PROMPT - The required output is the exact run of lines below that opens at the line with "def lzSeq (w" and closes at the line with "let out1 := (b2.take".

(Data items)

-- ==== Sys2Proof/Machine/Crypto.lean ====
section
/-! DEFINITION. Checksums (R238, R364), the LZ-F decoder (R369, R370), and the algorithms of outside standards, which are
free functions of their operands (log 11). -/
namespace Sys2Proof.Machine

/-! ### Checksums -/

/-- Eight steps of a reflected CRC. -/
def crcBits (poly : Nat) : Nat → Nat → Nat
  | 0, c => c
  | n + 1, c => crcBits poly n (if c % 2 = 1 then (c / 2).xor poly else c / 2)

def crcBytes (poly : Nat) : List Byte → Nat → Nat
  | [], c => c
  | x :: t, c => crcBytes poly t (crcBits poly 8 (c.xor x.toNat))

/-- A running CRC continued over more bytes: the register starts at all ones and ends inverted. -/
def crcMore (poly c : Nat) (d : List Byte) : Nat := (crcBytes poly d (c.xor 0xFFFFFFFF)).xor 0xFFFFFFFF

/-- CRC-32C (R238). -/
def crc32c (c : Nat) (d : List Byte) : Nat := crcMore 0x82F63B78 c d
/-- CRC-32 of gzip. -/
def crc32 (c : Nat) (d : List Byte) : Nat := crcMore 0xEDB88320 c d
/-- Adler-32 of zlib: the value to continue from is 1 at the start. -/
def adler32 (c : Nat) (d : List Byte) : Nat :=
  let r := d.foldl (fun (p : Nat × Nat) x => ((p.1 + x.toNat) % 65521, (p.2 + p.1 + x.toNat) % 65521)) (c % 65536, c / 65536)
  r.2 * 65536 + r.1

/-! ### LZ-F (R369, R370) -/

/-- Decoder state: what is left of the body, output newest first, its length, the repeat offset. -/
structure Lz where
  body : List Byte
  out : List Byte
  n : Nat
  rep : Nat
deriving DecidableEq, Repr

/-- Unsigned LEB128 of at most 3 bytes. -/
def varint (l : List Byte) : Option (Nat × List Byte) :=
  match l with
  | [] => none
  | x :: t =>
    if x.toNat < 128 then some (x.toNat, t)
    else match t with
    | [] => none
    | y :: u =>
      if y.toNat < 128 then some (x.toNat % 128 + y.toNat * 128, u)
      else match u with
      | [] => none
      | z :: v => if z.toNat < 128 then some (x.toNat % 128 + y.toNat % 128 * 128 + z.toNat * 16384, v) else none

/-- Copy `m` bytes one at a time from `off` bytes back. -/
def copyBack : Nat → Nat → List Byte → List Byte
  | 0, _, o => o
  | m + 1, off, o => copyBack m off (o.getD (off - 1) 0 :: o)

/-- One sequence of a compressed body; none is DATA_ERROR. `w` is the window in bytes. -/
def lzSeq (w : Nat) (s : Lz) : Option Lz :=
  match s.body with
  | [] => none
  | tb :: b1 =>
    let t := tb.toNat
    let lit0 := t / 32
    match (if lit0 = 7 then varint b1 else some (0, b1)) with
    | none => none
    | some (v, b2) =>
      let lit := lit0 + v
      if b2.length < lit then none
      else
        let out1 := (b2.take lit).reverse ++ s.out
        let n1 := s.n + lit
        let b3 := b2.drop lit
        let form := t % 4
        let ml := t / 4 % 8
        if form = 3 then
          if lit = 0 ∨ ml ≠ 0 then none else some ⟨b3, out1, n1, s.rep⟩
        else match (if ml = 7 then varint b3 else some (0, b3)) with
        | none => none
        | some (mv, b4) =>
          let m := ml + 3 + mv
          let off := match form, b4 with
            | 0, b => some (s.rep, b)
            | 1, x :: b => some (x.toNat + 1, b)
            | 2, x :: y :: b => some (x.toNat + 256 * y.toNat + 1, b)
            | _, _ => none
          match off with
          | none => none
          | some (o, b5) => if n1 < o ∨ w < o then none else some ⟨b5, copyBack m o out1, n1 + m, o⟩

/-- The sequences of a body, as many as it can hold; none is DATA_ERROR. -/
def lzBody (w start : Nat) : Nat → Lz → Option Lz
  | 0, s => if s.body = [] then some s else none
  | f + 1, s =>
    if s.body = [] then some s
    else match lzSeq w s with
    | none => none
    | some u => if start + 65536 < u.n then none else lzBody w start f u

/-- How decoding of a frame stands: 0 the input ended inside the frame, 1 the frame ended, 2 DATA_ERROR, 3 CHECKSUM;
with the output and the input bytes used. -/
structure LzOut where
  st : Nat
  out : List Byte
  used : Nat
deriving DecidableEq, Repr

/-- Blocks of a frame from `inp`; `acc` is the output so far, newest first. -/
def lzBlocks (flags w : Nat) (csize : Option Nat) : Nat → List Byte → List Byte → Nat → Nat → Nat → LzOut
  | 0, _, acc, _, _, used => ⟨0, acc.reverse, used⟩
  | f + 1, inp, acc, n, rep, used =>
    if inp.length < 4 then ⟨0, acc.reverse, used⟩
    else
      let h := fieldAt inp 0 4
      let blen := h % 2 ^ 22
      let ck := if bitOf flags 0 then 4 else 0
      if h / 2 ^ 22 % 256 ≠ 0 ∨ blen = 0 ∨ 65536 < blen then ⟨2, acc.reverse, used⟩
      else if inp.length < 4 + blen + ck then ⟨0, acc.reverse, used⟩
      else
        let body := (inp.drop 4).take blen
        let r := if bitOf h 31 then some ⟨[], body.reverse ++ acc, n + blen, rep⟩ else lzBody w n blen ⟨body, acc, n, rep⟩
        match r with
        | none => ⟨2, acc.reverse, used⟩
        | some z =>
          let blk := (z.out.take (z.n - n)).reverse
          if ck = 4 ∧ fieldAt inp (4 + blen) 4 ≠ crc32c 0 blk then ⟨3, acc.reverse, used⟩
          else
            let rest := inp.drop (4 + blen + ck)
            let used1 := used + 4 + blen + ck
            if bitOf h 30 then
              let all := z.out.reverse
              if bitOf flags 4 then
                if rest.length < 4 then ⟨0, all, used1⟩
                else if fieldAt rest 0 4 ≠ crc32c 0 all ∨ (csize.getD z.n) ≠ z.n then ⟨3, all, used1⟩
                else ⟨1, all, used1 + 4⟩
              else if (csize.getD z.n) ≠ z.n then ⟨3, all, used1⟩ else ⟨1, all, used1⟩
            else lzBlocks flags w csize f rest z.out z.n z.rep used1

/-- Decode an LZ-F frame from its start. -/
def lzfDecode (d : List Byte) : LzOut :=
  if d.length < 6 then ⟨0, [], 0⟩
  else
    let flags := fieldAt d 4 1
    let x := (d.take 5).foldl (fun (n : Nat) y => n.xor y.toNat) 0
    if d.take 4 ≠ [0x4C, 0x5A, 0x46, 0x01] ∨ x ≠ fieldAt d 5 1 ∨ 32 ≤ flags ∨ flags / 4 % 4 = 3 then ⟨2, [], 0⟩
    else
      let hl := if bitOf flags 1 then 14 else 6
      if d.length < hl then ⟨0, [], 0⟩
      else lzBlocks flags (8192 * 2 ^ (flags / 4 % 4)) (if bitOf flags 1 then some (fieldAt d 6 8) else none)
        (d.length + 1) (d.drop hl) [] 0 1 hl

/-! ### The LZ-F encoder (R371) -/

/-- A compressed body of a block that is shorter than the block, with the repeat offset after it; `hist` is the output before it in the
frame and `n` its bytes. Which matches the encoder picks the spec leaves to it (log 11): the free choice counts where it decodes to the
block. -/
def lzfBody (level : Nat) (hist blk : List Byte) (n rep : Nat) : Option (List Byte × Nat) :=
  let c := Config.prim 28 [level, n, rep] (hist ++ blk)
  match lzBody 32768 n c.length ⟨c, hist.reverse, n, rep⟩ with
  | some z => if c ≠ [] ∧ c.length < blk.length ∧ z.n = n + blk.length ∧ (z.out.take blk.length).reverse = blk then some (c, z.rep) else none
  | none => none

/-- One block: header, body and the CRC of what it decodes to (R369, R371). -/
def lzfBlock (blk body : List Byte) (raw last : Bool) : List Byte :=
  toBytes 4 (putBits [(31, b2n raw), (30, b2n last), (0, body.length)]) ++ body ++ toBytes 4 (crc32c 0 blk)

/-- Blocks of a job's input: one ends at 65,536 bytes or at the end of the job, and is RAW when compressing makes it no shorter. -/
def lzfBlocks (level : Nat) (last : Bool) : Nat → List Byte → List Byte → Nat → Nat → List Byte
  | 0, _, _, _, _ => []
  | f + 1, x, hist, n, rep =>
    if x = [] then []
    else
      let blk := x.take 65536
      let fin := last && (x.drop 65536).isEmpty
      let b := lzfBody level hist blk n rep
      let out := match b with | some c => lzfBlock blk c.1 false fin | none => lzfBlock blk blk true fin
      let h2 := hist ++ blk
      out ++ lzfBlocks level last f (x.drop 65536) (h2.drop (h2.length - 32768)) (n + blk.length) (match b with | some c => c.2 | none => rep)

/-- Header of a frame: BCK and CCK, WIN 32 KiB, CSIZE for a message of one job (R369, R371). -/
def lzfHeader (one : Bool) (size : Nat) : List Byte :=
  let h : List Byte := [0x4C, 0x5A, 0x46, 0x01, if one then 0x1B else 0x19]
  h ++ [h.foldl (fun (x : Byte) y => x ^^^ y) 0] ++ (if one then toBytes 8 size else [])

/-- What a sealing job emits: the first job the header, the last one the content CRC after its last block. -/
def lzfEncode (level : Nat) (first last : Bool) (hist : List Byte) (n rep crc : Nat) (x : List Byte) : List Byte :=
  (if first then lzfHeader last x.length else []) ++ lzfBlocks level last (x.length / 65536 + 1) x hist n rep ++
    (if last then toBytes 4 (crc32c crc x) else [])

/-! ### Algorithms of outside standards (log 11) -/

/-- SHA-384 (FIPS 180-4). -/
def sha384 (d : List Byte) : List Byte := slice (Config.prim 1 [] d) 0 48

/-- ECDSA P-384 with SHA-384 (FIPS 186-5): r and s by a private scalar, big-endian; `salt` is the nonce drawn. -/
def ecdsaSign (key msg : List Byte) (salt : Nat) : List Byte := slice (Config.prim 3 [salt, key.length] (key ++ msg)) 0 96
def ecdsaOk (pub msg sig : List Byte) : Bool := Config.primB 3 [pub.length, sig.length] (pub ++ sig ++ msg)
/-- Public key of a private scalar: 97 bytes. -/
def ecPub (key : List Byte) : List Byte := slice (Config.prim 4 [] key) 0 97
/-- A valid point of P-384 (R502), and a scalar from 1 to n − 1. -/
def ecPoint (p : List Byte) : Bool := Config.primB 4 [] p
def ecScalar (k : List Byte) : Bool := Config.primB 5 [] k
/-- x-coordinate of an ECDH product, 48 bytes. -/
def ecdh (key pub : List Byte) : List Byte := slice (Config.prim 6 [key.length] (key ++ pub)) 0 48

/-- AES-GCM: the other text of the same length, and the 16-byte tag over AAD and ciphertext. -/
def gcmCrypt (key iv : List Byte) (d : List Byte) : List Byte :=
  slice (Config.prim 7 [key.length, iv.length] (key ++ iv ++ d)) 0 d.length
def gcmTag (key iv aad ct : List Byte) : List Byte :=
  slice (Config.prim 8 [key.length, iv.length, aad.length] (key ++ iv ++ aad ++ ct)) 0 16

/-- Private key of slot 0 (IMPORT) or 1 (DEVID) of a hub (R497), derived from its SEED. -/
def devKey (hub slot : Nat) : List Byte := slice (Config.prim 9 [hub, slot] []) 0 48

/-- What the OTP of a part holds: SHA-384 of a public key (item 0, 1 root keys, 2 DEBUGKEY, 3 TIMEKEY), SERIAL, SSVID, SSID. -/
def otpKey (item : Nat) : List Byte := slice (Config.prim 10 [item] []) 0 48
def otpRevoked (item : Nat) : Bool := Config.primB 10 [item] []
def otpSerial : Nat := Config.primN 10 [0] [] % 2 ^ 32
/-- Subsystem Vendor ID in bits 15:0 and Subsystem ID in bits 31:16 (R437). -/
def otpSubsystem : Nat := Config.primN 10 [1] [] % 2 ^ 32

/-- Random bytes of the Lighthouse's DRBG for the n-th draw. -/
def drbg (n len : Nat) : List Byte := slice (Config.prim 11 [Config.free n] []) 0 len

end Sys2Proof.Machine
end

EXERCISE SOLUTION -
def lzSeq (w : Nat) (s : Lz) : Option Lz :=
  match s.body with
  | [] => none
  | tb :: b1 =>
    let t := tb.toNat
    let lit0 := t / 32
    match (if lit0 = 7 then varint b1 else some (0, b1)) with
    | none => none
    | some (v, b2) =>
      let lit := lit0 + v
      if b2.length < lit then none
      else
        let out1 := (b2.take lit).reverse ++ s.out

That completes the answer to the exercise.